Schools are required to provide a variety of services to students with special needs. Those with only mild learning disabilities might spend all of their class time in regular classes with very little intervention from special education personnel. Others might be served by inclusion teachers. These are itinerant special education teachers who serve mainstreamed students in their regular classrooms. Students might divide their academic day between your classroom and a special education classroom, or they might go to the special education room only when they need extra help. Severely handicapped students might spend the entire school day in a special classroom, in which case you might be the itinerant teacher who comes in to assist. The IEP committee has a great deal of power. Whatever the IEP committee determines, within the limits of the law of course, must be followed.
If the IEP committee so determines, you can offer slower paced instruction, a different kind of instruction, shortened assignments, modified grading, or extra help from special education teachers. In many school districts special education is better funded than is ESL. If there is material or equipment that a dually labeled student needs, it might be easier to fund through special education.

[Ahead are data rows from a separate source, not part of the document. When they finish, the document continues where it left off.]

/-! ## updVault -/

@[simp] theorem State.updVault_self (s : State) (f : Vault → Vault) : (s.updVault f).vault = f s.vault := rfl
@[simp] theorem State.updVault_time (s : State) (f : Vault → Vault) : (s.updVault f).time = s.time := rfl
@[simp] theorem State.updVault_vtime (s : State) (f : Vault → Vault) : (s.updVault f).vtime = s.vtime := rfl
@[simp] theorem State.updVault_vacc (s : State) (f : Vault → Vault) : (s.updVault f).vacc = s.vacc := rfl
@[simp] theorem State.updVault_free (s : State) (f : Vault → Vault) : (s.updVault f).free = s.free := rfl
@[simp] theorem State.updVault_engines (s : State) (f : Vault → Vault) : (s.updVault f).engines = s.engines := rfl
@[simp] theorem State.updVault_tiles (s : State) (f : Vault → Vault) : (s.updVault f).tiles = s.tiles := rfl
@[simp] theorem State.updVault_quads (s : State) (f : Vault → Vault) : (s.updVault f).quads = s.quads := rfl
@[simp] theorem State.updVault_ctls (s : State) (f : Vault → Vault) : (s.updVault f).ctls = s.ctls := rfl
@[simp] theorem State.updVault_nss (s : State) (f : Vault → Vault) : (s.updVault f).nss = s.nss := rfl
@[simp] theorem State.updVault_molts (s : State) (f : Vault → Vault) : (s.updVault f).molts = s.molts := rfl
@[simp] theorem State.updVault_drives (s : State) (f : Vault → Vault) : (s.updVault f).drives = s.drives := rfl
@[simp] theorem State.updVault_groups (s : State) (f : Vault → Vault) : (s.updVault f).groups = s.groups := rfl
@[simp] theorem State.updVault_ports (s : State) (f : Vault → Vault) : (s.updVault f).ports = s.ports := rfl
@[simp] theorem State.updVault_queues (s : State) (f : Vault → Vault) : (s.updVault f).queues = s.queues := rfl
@[simp] theorem State.updVault_pages (s : State) (f : Vault → Vault) : (s.updVault f).pages = s.pages := rfl
@[simp] theorem State.updVault_eps (s : State) (f : Vault → Vault) : (s.updVault f).eps = s.eps := rfl
@[simp] theorem State.updVault_claims (s : State) (f : Vault → Vault) : (s.updVault f).claims = s.claims := rfl
@[simp] theorem State.updVault_erases (s : State) (f : Vault → Vault) : (s.updVault f).erases = s.erases := rfl
@[simp] theorem State.updVault_warden (s : State) (f : Vault → Vault) : (s.updVault f).warden = s.warden := rfl
@[simp] theorem State.updVault_glb (s : State) (f : Vault → Vault) : (s.updVault f).glb = s.glb := rfl
@[simp] theorem State.updVault_clk (s : State) (f : Vault → Vault) : (s.updVault f).clk = s.clk := rfl
@[simp] theorem State.updVault_flt (s : State) (f : Vault → Vault) : (s.updVault f).flt = s.flt := rfl
@[simp] theorem State.updVault_pwr (s : State) (f : Vault → Vault) : (s.updVault f).pwr = s.pwr := rfl
@[simp] theorem State.updVault_pio (s : State) (f : Vault → Vault) : (s.updVault f).pio = s.pio := rfl
@[simp] theorem State.updVault_boot (s : State) (f : Vault → Vault) : (s.updVault f).boot = s.boot := rfl
@[simp] theorem State.updVault_stackA (s : State) (f : Vault → Vault) : (s.updVault f).stackA = s.stackA := rfl
@[simp] theorem State.updVault_stackB (s : State) (f : Vault → Vault) : (s.updVault f).stackB = s.stackB := rfl
@[simp] theorem State.updVault_dieLink (s : State) (f : Vault → Vault) : (s.updVault f).dieLink = s.dieLink := rfl
@[simp] theorem State.updVault_versions (s : State) (f : Vault → Vault) : (s.updVault f).versions = s.versions := rfl
@[simp] theorem State.updVault_out (s : State) (f : Vault → Vault) : (s.updVault f).out = s.out := rfl
@[simp] theorem State.updVault_pending (s : State) (f : Vault → Vault) : (s.updVault f).pending = s.pending := rfl
@[simp] theorem State.eng_updVault (s : State) (m : Nat) (f : Vault → Vault) : (s.updVault f).eng m = s.eng m := rfl
@[simp] theorem State.tile_updVault (s : State) (m : Nat) (f : Vault → Vault) : (s.updVault f).tile m = s.tile m := rfl
@[simp] theorem State.quad_updVault (s : State) (m : Nat) (f : Vault → Vault) : (s.updVault f).quad m = s.quad m := rfl
@[simp] theorem State.ctl_updVault (s : State) (m : Nat) (f : Vault → Vault) : (s.updVault f).ctl m = s.ctl m := rfl
@[simp] theorem State.ns_updVault (s : State) (m : Nat) (f : Vault → Vault) : (s.updVault f).ns m = s.ns m := rfl
@[simp] theorem State.molt_updVault (s : State) (m : Nat) (f : Vault → Vault) : (s.updVault f).molt m = s.molt m := rfl
@[simp] theorem State.drive_updVault (s : State) (m : Nat) (f : Vault → Vault) : (s.updVault f).drive m = s.drive m := rfl
@[simp] theorem State.group_updVault (s : State) (m : Nat) (f : Vault → Vault) : (s.updVault f).group m = s.group m := rfl
@[simp] theorem State.port_updVault (s : State) (m : Nat) (f : Vault → Vault) : (s.updVault f).port m = s.port m := rfl
@[simp] theorem State.queue_updVault (s : State) (m : Nat) (f : Vault → Vault) : (s.updVault f).queue m = s.queue m := rfl
@[simp] theorem State.page_updVault (s : State) (m : Nat) (f : Vault → Vault) : (s.updVault f).page m = s.page m := rfl
@[simp] theorem State.ep_updVault (s : State) (m : Nat) (f : Vault → Vault) : (s.updVault f).ep m = s.ep m := rfl

/-! ## updPwr -/

@[simp] theorem State.updPwr_self (s : State) (f : Pwr → Pwr) : (s.updPwr f).pwr = f s.pwr := rfl
@[simp] theorem State.updPwr_time (s : State) (f : Pwr → Pwr) : (s.updPwr f).time = s.time := rfl
@[simp] theorem State.updPwr_vtime (s : State) (f : Pwr → Pwr) : (s.updPwr f).vtime = s.vtime := rfl
@[simp] theorem State.updPwr_vacc (s : State) (f : Pwr → Pwr) : (s.updPwr f).vacc = s.vacc := rfl
@[simp] theorem State.updPwr_free (s : State) (f : Pwr → Pwr) : (s.updPwr f).free = s.free := rfl
@[simp] theorem State.updPwr_engines (s : State) (f : Pwr → Pwr) : (s.updPwr f).engines = s.engines := rfl
@[simp] theorem State.updPwr_tiles (s : State) (f : Pwr → Pwr) : (s.updPwr f).tiles = s.tiles := rfl
@[simp] theorem State.updPwr_quads (s : State) (f : Pwr → Pwr) : (s.updPwr f).quads = s.quads := rfl
@[simp] theorem State.updPwr_ctls (s : State) (f : Pwr → Pwr) : (s.updPwr f).ctls = s.ctls := rfl
@[simp] theorem State.updPwr_nss (s : State) (f : Pwr → Pwr) : (s.updPwr f).nss = s.nss := rfl
@[simp] theorem State.updPwr_molts (s : State) (f : Pwr → Pwr) : (s.updPwr f).molts = s.molts := rfl
@[simp] theorem State.updPwr_drives (s : State) (f : Pwr → Pwr) : (s.updPwr f).drives = s.drives := rfl
@[simp] theorem State.updPwr_groups (s : State) (f : Pwr → Pwr) : (s.updPwr f).groups = s.groups := rfl
@[simp] theorem State.updPwr_ports (s : State) (f : Pwr → Pwr) : (s.updPwr f).ports = s.ports := rfl
@[simp] theorem State.updPwr_queues (s : State) (f : Pwr → Pwr) : (s.updPwr f).queues = s.queues := rfl
@[simp] theorem State.updPwr_pages (s : State) (f : Pwr → Pwr) : (s.updPwr f).pages = s.pages := rfl
@[simp] theorem State.updPwr_eps (s : State) (f : Pwr → Pwr) : (s.updPwr f).eps = s.eps := rfl
@[simp] theorem State.updPwr_claims (s : State) (f : Pwr → Pwr) : (s.updPwr f).claims = s.claims := rfl
@[simp] theorem State.updPwr_erases (s : State) (f : Pwr → Pwr) : (s.updPwr f).erases = s.erases := rfl
@[simp] theorem State.updPwr_warden (s : State) (f : Pwr → Pwr) : (s.updPwr f).warden = s.warden := rfl
@[simp] theorem State.updPwr_glb (s : State) (f : Pwr → Pwr) : (s.updPwr f).glb = s.glb := rfl
@[simp] theorem State.updPwr_clk (s : State) (f : Pwr → Pwr) : (s.updPwr f).clk = s.clk := rfl
@[simp] theorem State.updPwr_flt (s : State) (f : Pwr → Pwr) : (s.updPwr f).flt = s.flt := rfl
@[simp] theorem State.updPwr_vault (s : State) (f : Pwr → Pwr) : (s.updPwr f).vault = s.vault := rfl
@[simp] theorem State.updPwr_pio (s : State) (f : Pwr → Pwr) : (s.updPwr f).pio = s.pio := rfl
@[simp] theorem State.updPwr_boot (s : State) (f : Pwr → Pwr) : (s.updPwr f).boot = s.boot := rfl
@[simp] theorem State.updPwr_stackA (s : State) (f : Pwr → Pwr) : (s.updPwr f).stackA = s.stackA := rfl
@[simp] theorem State.updPwr_stackB (s : State) (f : Pwr → Pwr) : (s.updPwr f).stackB = s.stackB := rfl
@[simp] theorem State.updPwr_dieLink (s : State) (f : Pwr → Pwr) : (s.updPwr f).dieLink = s.dieLink := rfl
@[simp] theorem State.updPwr_versions (s : State) (f : Pwr → Pwr) : (s.updPwr f).versions = s.versions := rfl
@[simp] theorem State.updPwr_out (s : State) (f : Pwr → Pwr) : (s.updPwr f).out = s.out := rfl
@[simp] theorem State.updPwr_pending (s : State) (f : Pwr → Pwr) : (s.updPwr f).pending = s.pending := rfl
@[simp] theorem State.eng_updPwr (s : State) (m : Nat) (f : Pwr → Pwr) : (s.updPwr f).eng m = s.eng m := rfl
@[simp] theorem State.tile_updPwr (s : State) (m : Nat) (f : Pwr → Pwr) : (s.updPwr f).tile m = s.tile m := rfl
@[simp] theorem State.quad_updPwr (s : State) (m : Nat) (f : Pwr → Pwr) : (s.updPwr f).quad m = s.quad m := rfl
@[simp] theorem State.ctl_updPwr (s : State) (m : Nat) (f : Pwr → Pwr) : (s.updPwr f).ctl m = s.ctl m := rfl
@[simp] theorem State.ns_updPwr (s : State) (m : Nat) (f : Pwr → Pwr) : (s.updPwr f).ns m = s.ns m := rfl
@[simp] theorem State.molt_updPwr (s : State) (m : Nat) (f : Pwr → Pwr) : (s.updPwr f).molt m = s.molt m := rfl
@[simp] theorem State.drive_updPwr (s : State) (m : Nat) (f : Pwr → Pwr) : (s.updPwr f).drive m = s.drive m := rfl
@[simp] theorem State.group_updPwr (s : State) (m : Nat) (f : Pwr → Pwr) : (s.updPwr f).group m = s.group m := rfl
@[simp] theorem State.port_updPwr (s : State) (m : Nat) (f : Pwr → Pwr) : (s.updPwr f).port m = s.port m := rfl
@[simp] theorem State.queue_updPwr (s : State) (m : Nat) (f : Pwr → Pwr) : (s.updPwr f).queue m = s.queue m := rfl
@[simp] theorem State.page_updPwr (s : State) (m : Nat) (f : Pwr → Pwr) : (s.updPwr f).page m = s.page m := rfl
@[simp] theorem State.ep_updPwr (s : State) (m : Nat) (f : Pwr → Pwr) : (s.updPwr f).ep m = s.ep m := rfl

/-! ## emit -/

@[simp] theorem State.emit_out (s : State) (x : Out) : (s.emit x).out = x :: s.out := rfl
@[simp] theorem State.emit_time (s : State) (x : Out) : (s.emit x).time = s.time := rfl
@[simp] theorem State.emit_vtime (s : State) (x : Out) : (s.emit x).vtime = s.vtime := rfl
@[simp] theorem State.emit_vacc (s : State) (x : Out) : (s.emit x).vacc = s.vacc := rfl
@[simp] theorem State.emit_free (s : State) (x : Out) : (s.emit x).free = s.free := rfl
@[simp] theorem State.emit_engines (s : State) (x : Out) : (s.emit x).engines = s.engines := rfl
@[simp] theorem State.emit_tiles (s : State) (x : Out) : (s.emit x).tiles = s.tiles := rfl
@[simp] theorem State.emit_quads (s : State) (x : Out) : (s.emit x).quads = s.quads := rfl
@[simp] theorem State.emit_ctls (s : State) (x : Out) : (s.emit x).ctls = s.ctls := rfl
@[simp] theorem State.emit_nss (s : State) (x : Out) : (s.emit x).nss = s.nss := rfl
@[simp] theorem State.emit_molts (s : State) (x : Out) : (s.emit x).molts = s.molts := rfl
@[simp] theorem State.emit_drives (s : State) (x : Out) : (s.emit x).drives = s.drives := rfl
@[simp] theorem State.emit_groups (s : State) (x : Out) : (s.emit x).groups = s.groups := rfl
@[simp] theorem State.emit_ports (s : State) (x : Out) : (s.emit x).ports = s.ports := rfl
@[simp] theorem State.emit_queues (s : State) (x : Out) : (s.emit x).queues = s.queues := rfl
@[simp] theorem State.emit_pages (s : State) (x : Out) : (s.emit x).pages = s.pages := rfl
@[simp] theorem State.emit_eps (s : State) (x : Out) : (s.emit x).eps = s.eps := rfl
@[simp] theorem State.emit_claims (s : State) (x : Out) : (s.emit x).claims = s.claims := rfl
@[simp] theorem State.emit_erases (s : State) (x : Out) : (s.emit x).erases = s.erases := rfl
@[simp] theorem State.emit_warden (s : State) (x : Out) : (s.emit x).warden = s.warden := rfl
@[simp] theorem State.emit_glb (s : State) (x : Out) : (s.emit x).glb = s.glb := rfl
@[simp] theorem State.emit_clk (s : State) (x : Out) : (s.emit x).clk = s.clk := rfl
@[simp] theorem State.emit_flt (s : State) (x : Out) : (s.emit x).flt = s.flt := rfl
@[simp] theorem State.emit_vault (s : State) (x : Out) : (s.emit x).vault = s.vault := rfl
@[simp] theorem State.emit_pwr (s : State) (x : Out) : (s.emit x).pwr = s.pwr := rfl
@[simp] theorem State.emit_pio (s : State) (x : Out) : (s.emit x).pio = s.pio := rfl
@[simp] theorem State.emit_boot (s : State) (x : Out) : (s.emit x).boot = s.boot := rfl
@[simp] theorem State.emit_stackA (s : State) (x : Out) : (s.emit x).stackA = s.stackA := rfl
@[simp] theorem State.emit_stackB (s : State) (x : Out) : (s.emit x).stackB = s.stackB := rfl
@[simp] theorem State.emit_dieLink (s : State) (x : Out) : (s.emit x).dieLink = s.dieLink := rfl
@[simp] theorem State.emit_versions (s : State) (x : Out) : (s.emit x).versions = s.versions := rfl
@[simp] theorem State.emit_pending (s : State) (x : Out) : (s.emit x).pending = s.pending := rfl
@[simp] theorem State.eng_emit (s : State) (m : Nat) (x : Out) : (s.emit x).eng m = s.eng m := rfl
@[simp] theorem State.tile_emit (s : State) (m : Nat) (x : Out) : (s.emit x).tile m = s.tile m := rfl
@[simp] theorem State.quad_emit (s : State) (m : Nat) (x : Out) : (s.emit x).quad m = s.quad m := rfl
@[simp] theorem State.ctl_emit (s : State) (m : Nat) (x : Out) : (s.emit x).ctl m = s.ctl m := rfl
@[simp] theorem State.ns_emit (s : State) (m : Nat) (x : Out) : (s.emit x).ns m = s.ns m := rfl
@[simp] theorem State.molt_emit (s : State) (m : Nat) (x : Out) : (s.emit x).molt m = s.molt m := rfl
@[simp] theorem State.drive_emit (s : State) (m : Nat) (x : Out) : (s.emit x).drive m = s.drive m := rfl
@[simp] theorem State.group_emit (s : State) (m : Nat) (x : Out) : (s.emit x).group m = s.group m := rfl
@[simp] theorem State.port_emit (s : State) (m : Nat) (x : Out) : (s.emit x).port m = s.port m := rfl
@[simp] theorem State.queue_emit (s : State) (m : Nat) (x : Out) : (s.emit x).queue m = s.queue m := rfl
@[simp] theorem State.page_emit (s : State) (m : Nat) (x : Out) : (s.emit x).page m = s.page m := rfl
@[simp] theorem State.ep_emit (s : State) (m : Nat) (x : Out) : (s.emit x).ep m = s.ep m := rfl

If a student is having difficulty with oral language, the IEP committee may specify an extra dose. You might want to have a student practice oral English in the special education classroom while your other students do more advanced written work, and then move the special student into written English later on, perhaps even in a later year. Controlled conversation (described in Chapter 10) is a good technique when there are small groups of English learners in a special education class or when the special education teacher can give the student one-on-one attention. For severely challenged students, a heavy dose of TPR (Total Physical Response) with a lot of repetition may be appropriate. This technique has proven effective even with nonverbal students.
If you are teaching a bilingual class that includes reading in the native language, the IEP committee will determine which language to use in the special education classroom. If the student is doing fairly well in oral English but is reading badly in both languages, the committee might choose to continue native-language reading in the special education classroom until a basic level of literacy is attained. On the other hand, if the student has fair English literacy skills, or if the student has a fair mastery of oral English but few reading skills in any language, the committee might decide to teach only English reading in the special education classroom.
Working With Younger Students
The majority of students who are placed in special education are identified as learning disabled. It is very difficult to identify K–2 students in this way. The learning disabled label is based on a difference between perceived intelligence and academic skills, and it is difficult to establish the existence of a learning ability for those who have been studying academic skills for so such a short time. The Individuals with Disabilities Education Act (IDEA) does, however, allow that young children can qualify for special education based on developmental delay.